Data Analysis Workouts 07 - Accident Analysis

import pandas as pd
import numpy as np
import matplotlib.pyplot as plt
import seaborn as sns
import plotly.express as px
pd.set_option('display.max_columns', None)
file_path = r"C:\Users\pg114931\Downloads\EnterpriseDNA\Workouts\US_Accidents_Dec21_updated.csv"
df = pd.read_csv(file_path)
df.shape
(2845342, 47)
df.head(5)
ID Severity Start_Time End_Time Start_Lat Start_Lng End_Lat End_Lng Distance(mi) Description Number Street Side City County State Zipcode Country Timezone Airport_Code Weather_Timestamp Temperature(F) Wind_Chill(F) Humidity(%) Pressure(in) Visibility(mi) Wind_Direction Wind_Speed(mph) Precipitation(in) Weather_Condition Amenity Bump Crossing Give_Way Junction No_Exit Railway Roundabout Station Stop Traffic_Calming Traffic_Signal Turning_Loop Sunrise_Sunset Civil_Twilight Nautical_Twilight Astronomical_Twilight
0 A-1 3 2016-02-08 00:37:08 2016-02-08 06:37:08 40.108910 -83.092860 40.112060 -83.031870 3.230 Between Sawmill Rd/Exit 20 and OH-315/Olentang... NaN Outerbelt E R Dublin Franklin OH 43017 US US/Eastern KOSU 2016-02-08 00:53:00 42.1 36.1 58.0 29.76 10.0 SW 10.4 0.00 Light Rain False False False False False False False False False False False False False Night Night Night Night
1 A-2 2 2016-02-08 05:56:20 2016-02-08 11:56:20 39.865420 -84.062800 39.865010 -84.048730 0.747 At OH-4/OH-235/Exit 41 - Accident. NaN I-70 E R Dayton Montgomery OH 45424 US US/Eastern KFFO 2016-02-08 05:58:00 36.9 NaN 91.0 29.68 10.0 Calm NaN 0.02 Light Rain False False False False False False False False False False False False False Night Night Night Night
2 A-3 2 2016-02-08 06:15:39 2016-02-08 12:15:39 39.102660 -84.524680 39.102090 -84.523960 0.055 At I-71/US-50/Exit 1 - Accident. NaN I-75 S R Cincinnati Hamilton OH 45203 US US/Eastern KLUK 2016-02-08 05:53:00 36.0 NaN 97.0 29.70 10.0 Calm NaN 0.02 Overcast False False False False True False False False False False False False False Night Night Night Day
3 A-4 2 2016-02-08 06:51:45 2016-02-08 12:51:45 41.062130 -81.537840 41.062170 -81.535470 0.123 At Dart Ave/Exit 21 - Accident. NaN I-77 N R Akron Summit OH 44311 US US/Eastern KAKR 2016-02-08 06:54:00 39.0 NaN 55.0 29.65 10.0 Calm NaN NaN Overcast False False False False False False False False False False False False False Night Night Day Day
4 A-5 3 2016-02-08 07:53:43 2016-02-08 13:53:43 39.172393 -84.492792 39.170476 -84.501798 0.500 At Mitchell Ave/Exit 6 - Accident. NaN I-75 S R Cincinnati Hamilton OH 45217 US US/Eastern KLUK 2016-02-08 07:53:00 37.0 29.8 93.0 29.69 10.0 WSW 10.4 0.01 Light Rain False False False False False False False False False False False False False Day Day Day Day
df["Start_Time"] = pd.to_datetime(df["Start_Time"].str.split(".",expand=True)[0])
df["End_Time"] = pd.to_datetime(df["End_Time"].str.split(".",expand=True)[0])

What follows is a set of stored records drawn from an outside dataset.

-- ==== Sys2Proof/Laws/Dispatch.lean ====
section
/-! SUPPORT. What every arm of exec is: an operation's checks and effect, or an event. -/
namespace Sys2Proof.Machine
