-- ==== Sys2Proof/Tests/Slice0.lean ====
section
/-! SUPPORT. Tests: ill-formed terms, words written out from the encoding tables, one step of small states, and for every statement with hypotheses states and operands that meet them. -/
namespace Sys2Proof.Tests
set_option Elab.async false
open Sys2Proof Sys2Proof.Machine Sys2Proof.Claims

/-! ## WellFormed: an ill-formed term for each check -/

/-- One term for each check of a field, which the check refuses. -/
theorem test_wellFormed_fields :
    (Instr.wf (.shi 1 2 .sll true 32)) = false ∧
    (Instr.wf (.bfx 1 2 false 63 1)) = false ∧
    (Instr.wf (.bfi 1 2 0x20 0x20)) = false ∧
    (Instr.wf (.adda 1 2 3 6)) = false ∧
    (Instr.wf (.mfs 1 0x05)) = false ∧
    (Instr.wf (.mts 0x04 1)) = false ∧
    (Instr.wf (.fop .sqrt .f32 1 2 3)) = false ∧
    (Instr.wf (.fcvt .f32 .f32 .fcr 1 2)) = false ∧
    (Instr.wf (.fcvt .s32 .n64 .fcr 1 2)) = false ∧
    (Instr.wf (.ldgv 1 2 3 .n32 5)) = false ∧
    (Instr.wf (.stsv 1 2 3 .n16 5)) = false ∧
    (Instr.wf (.vshl .i16 1 2 (.imm 16))) = false ∧
    (Instr.wf (.vshr .i8 1 2 (.imm 8))) = false ∧
    (Instr.wf (.vsar .i32 1 2 (.imm 32))) = false ∧
    (Instr.wf (.vslide .i8 1 2 3 33)) = false ∧
    (Instr.wf (.vbcast .i64 1 (.lane 2 4))) = false ∧
    (Instr.wf (.vext .i32 1 2 (.imm 8))) = false ∧
    (Instr.wf (.vins .i16 1 2 (.imm 16))) = false ∧
    (Instr.wf (.vred .add (.int .i32 true) (.vec 1) 2)) = false ∧
    (Instr.wf (.vcvt .bf16 .bf16 false 0 false .fcr 1 2)) = false ∧
    (Instr.wf (.vcvt .f16 .bf16 false 0 false .fcr 1 2)) = false ∧
    (Instr.wf (.vcvt .bf16 .e4m3 false 2 false .fcr 1 2)) = false ∧
    (Instr.wf (.vcvt .f32 .e3m2 false 0 true .fcr 1 2)) = false ∧
    (Instr.wf (.vcvt .f32 .e4m3 true 0 false .rne 1 2)) = false ∧
    (Instr.wf (.vqmx .bf16 .e8m0 .fcr 1 0 3)) = false ∧
    (Instr.wf (.vqmx .e4m3 .e8m0 .fcr 1 29 3)) = false ∧
    (Instr.wf (.vdqmx .f32 .fp16 .e8m0 0 1 2 3)) = false ∧
    (Instr.wf (.vdqmx .bf16 .e4m3 .e8m0 2 1 2 3)) = false ∧
    (Instr.wf (.mma 0 ⟨.bf16, .fp16, 1, 2, 0, .e8m0⟩ ⟨false, 0⟩)) = false ∧
    (Instr.wf (.mma 0 ⟨.bf16, .bf16, 1, 2, 3, .e8m0⟩ ⟨false, 0⟩)) = false ∧
    (Instr.wf (.mma 0 ⟨.fp16, .fp16, 1, 2, 0, .e8m12⟩ ⟨false, 0⟩)) = false ∧
    (Instr.wf (.mmas 0 ⟨.bf16, .bf16, 1, 2, 0, .e8m0⟩ ⟨false, 0⟩)) = false ∧
    (Instr.wf (.mmaz 0 ⟨.mxint8, .e4m3, 1, 2, 3, .e8m0⟩ ⟨false, 0⟩)) = false ∧
    (Instr.wf (.mseq 0 ⟨.bf16, .fp16, 1, 2, 0, .e8m0⟩ false 0 ⟨false, 0⟩)) = false := ⟨rfl, rfl, rfl, rfl, rfl, rfl, rfl, rfl, rfl, rfl, rfl, rfl, rfl, rfl, rfl, rfl, rfl, rfl, rfl, rfl, rfl, rfl, rfl, rfl, rfl, rfl, rfl, rfl, rfl, rfl, rfl, rfl, rfl, rfl⟩

/-- With F = 0 an OFFSET that is not zero is refused in every operation that has a start (R51). -/
theorem test_wellFormed_starts :
    (Instr.wf (.mma 0 ⟨.e4m3, .e4m3, 1, 2, 3, .e8m0⟩ ⟨false, 1⟩)) = false ∧
    (Instr.wf (.mmas 0 ⟨.e4m3, .e4m3, 1, 2, 3, .e8m0⟩ ⟨false, 1⟩)) = false ∧
    (Instr.wf (.mmaz 0 ⟨.e4m3, .e4m3, 1, 2, 3, .e8m0⟩ ⟨false, 1⟩)) = false ∧
    (Instr.wf (.mclr 0 ⟨false, 1⟩)) = false ∧
    (Instr.wf (.mrd 0 1 2 0 false .f32 ⟨false, 1⟩)) = false ∧
    (Instr.wf (.mwr 0 1 2 0 false .f32 ⟨false, 1⟩)) = false ∧
    (Instr.wf (.mrdv 0 1 2 ⟨false, 1⟩)) = false ∧
    (Instr.wf (.mscl 0 1 false ⟨false, 1⟩)) = false ∧
    (Instr.wf (.mtrn 0 ⟨false, 1⟩)) = false ∧
    (Instr.wf (.mseq 0 ⟨.e4m3, .e4m3, 1, 2, 3, .e8m0⟩ false 0 ⟨false, 1⟩)) = false ∧
    (Instr.wf (.cpyi 1 2 3 false ⟨0, none, ⟨false, 1⟩⟩)) = false ∧
    (Instr.wf (.cpyo 1 2 3 false ⟨0, none, ⟨false, 1⟩⟩)) = false ∧
    (Instr.wf (.cpyl 1 2 3 ⟨0, none, ⟨false, 1⟩⟩)) = false ∧
    (Instr.wf (.tsnd 1 2 ⟨false, 1⟩)) = false ∧
    (Instr.wf (.trcv 1 2 none ⟨false, 1⟩)) = false ∧
    (Instr.wf (.esnd 1 2 3 4 false 5 ⟨false, 1⟩)) = false ∧
    (Instr.wf (.sdldCell 1 2 3 ⟨0, none, ⟨false, 1⟩⟩)) = false ∧
    (Instr.wf (.sdldCoup 1 2 ⟨0, none, ⟨false, 1⟩⟩)) = false ∧
    (Instr.wf (.sdldBridge 1 2 ⟨0, none, ⟨false, 1⟩⟩)) = false ∧
    (Instr.wf (.sdldClear ⟨0, none, ⟨false, 1⟩⟩)) = false ∧
    (Instr.wf (.sdclpClamp 1 2 3 ⟨0, none, ⟨false, 1⟩⟩)) = false ∧
    (Instr.wf (.sdclpRelease 1 2 3 ⟨0, none, ⟨false, 1⟩⟩)) = false ∧
    (Instr.wf (.sdclpSet 1 2 3 ⟨0, none, ⟨false, 1⟩⟩)) = false ∧
    (Instr.wf (.sdswp 1 2 false false ⟨0, none, ⟨false, 1⟩⟩)) = false ∧
    (Instr.wf (.sdrd 1 2 3 false ⟨0, none, ⟨false, 1⟩⟩)) = false ∧
    (Instr.wf (.sdcnt 1 2 3 false ⟨0, none, ⟨false, 1⟩⟩)) = false ∧
    (Instr.wf (.sdseed 1 ⟨0, none, ⟨false, 1⟩⟩)) = false ∧
    (Instr.wf (.sdseedStore 1 ⟨0, none, ⟨false, 1⟩⟩)) = false ∧
    (Instr.wf (.sdtbl 1 ⟨0, none, ⟨false, 1⟩⟩)) = false ∧
    (Instr.wf (.sdbeta 1 2 ⟨0, none, ⟨false, 1⟩⟩)) = false ∧
    (Instr.wf (.sigs 1 2 .set ⟨0, none, ⟨false, 1⟩⟩)) = false ∧
    (Instr.wf (.codel 1 2 ⟨0, none, ⟨false, 1⟩⟩)) = false ∧
    (Instr.wf (.lsnd 1 2 ⟨0, none, ⟨false, 1⟩⟩)) = false ∧
    (Instr.wf (.lrcv 1 2 ⟨0, none, ⟨false, 1⟩⟩)) = false ∧
    (Instr.wf (.lred 1 2 ⟨0, none, ⟨false, 1⟩⟩)) = false ∧
    (Instr.wf (.hnfy 1 2 ⟨0, none, ⟨false, 1⟩⟩)) = false ∧
    (Instr.wf (.movc 1 2 3 ⟨0, none, ⟨false, 1⟩⟩)) = false ∧
    (Instr.wf (.tide 1 ⟨0, none, ⟨false, 1⟩⟩)) = false := ⟨rfl, rfl, rfl, rfl, rfl, rfl, rfl, rfl, rfl, rfl, rfl, rfl, rfl, rfl, rfl, rfl, rfl, rfl, rfl, rfl, rfl, rfl, rfl, rfl, rfl, rfl, rfl, rfl, rfl, rfl, rfl, rfl, rfl, rfl, rfl, rfl, rfl, rfl⟩

/-- And well-formed terms at the limits of the same checks. -/
theorem test_wellFormed_admits :
    Instr.wf (.shi 1 2 .sll true 31) = true ∧ Instr.wf (.bfx 1 2 false 62 1) = true ∧ Instr.wf (.adda 1 2 3 5) = true ∧
    Instr.wf (.vslide .i8 1 2 3 32) = true ∧ Instr.wf (.vqmx .e4m3 .e8m0 .fcr 1 28 3) = true ∧
    Instr.wf (.mma 0 ⟨.fp16, .fp16, 1, 2, 0, .e8m0⟩ ⟨true, 1⟩) = true := ⟨rfl, rfl, rfl, rfl, rfl, rfl⟩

1. Is there any missing data? If so, visualize it in a plot.

df[df.columns[df.isna().any()]].isna().sum().plot(kind="bar", color= 'slategray')
plt.show()

2. Remove any columns that you may find not useful for your analysis.

df.drop(columns=['Number','Airport_Code'], inplace=True)

3. Plot the top 10 cities with the most accidents.

top_ten_cities = df.groupby(["City"]).agg(Count=("ID", "count")).sort_values(by="Count",ascending=False).head(10)
top_ten_cities.index
Index(['Miami', 'Los Angeles', 'Orlando', 'Dallas', 'Houston', 'Charlotte',
       'Sacramento', 'San Diego', 'Raleigh', 'Minneapolis'],
      dtype='object', name='City')
fig, ax = plt.subplots(figsize=(10, 5))
ax = sns.barplot(data=top_ten_cities, x=top_ten_cities.index, y="Count", color='slategray')

plt.show()

Figure 1: Top 10 cities with the most accidents

4. Plot the distribution of the start time.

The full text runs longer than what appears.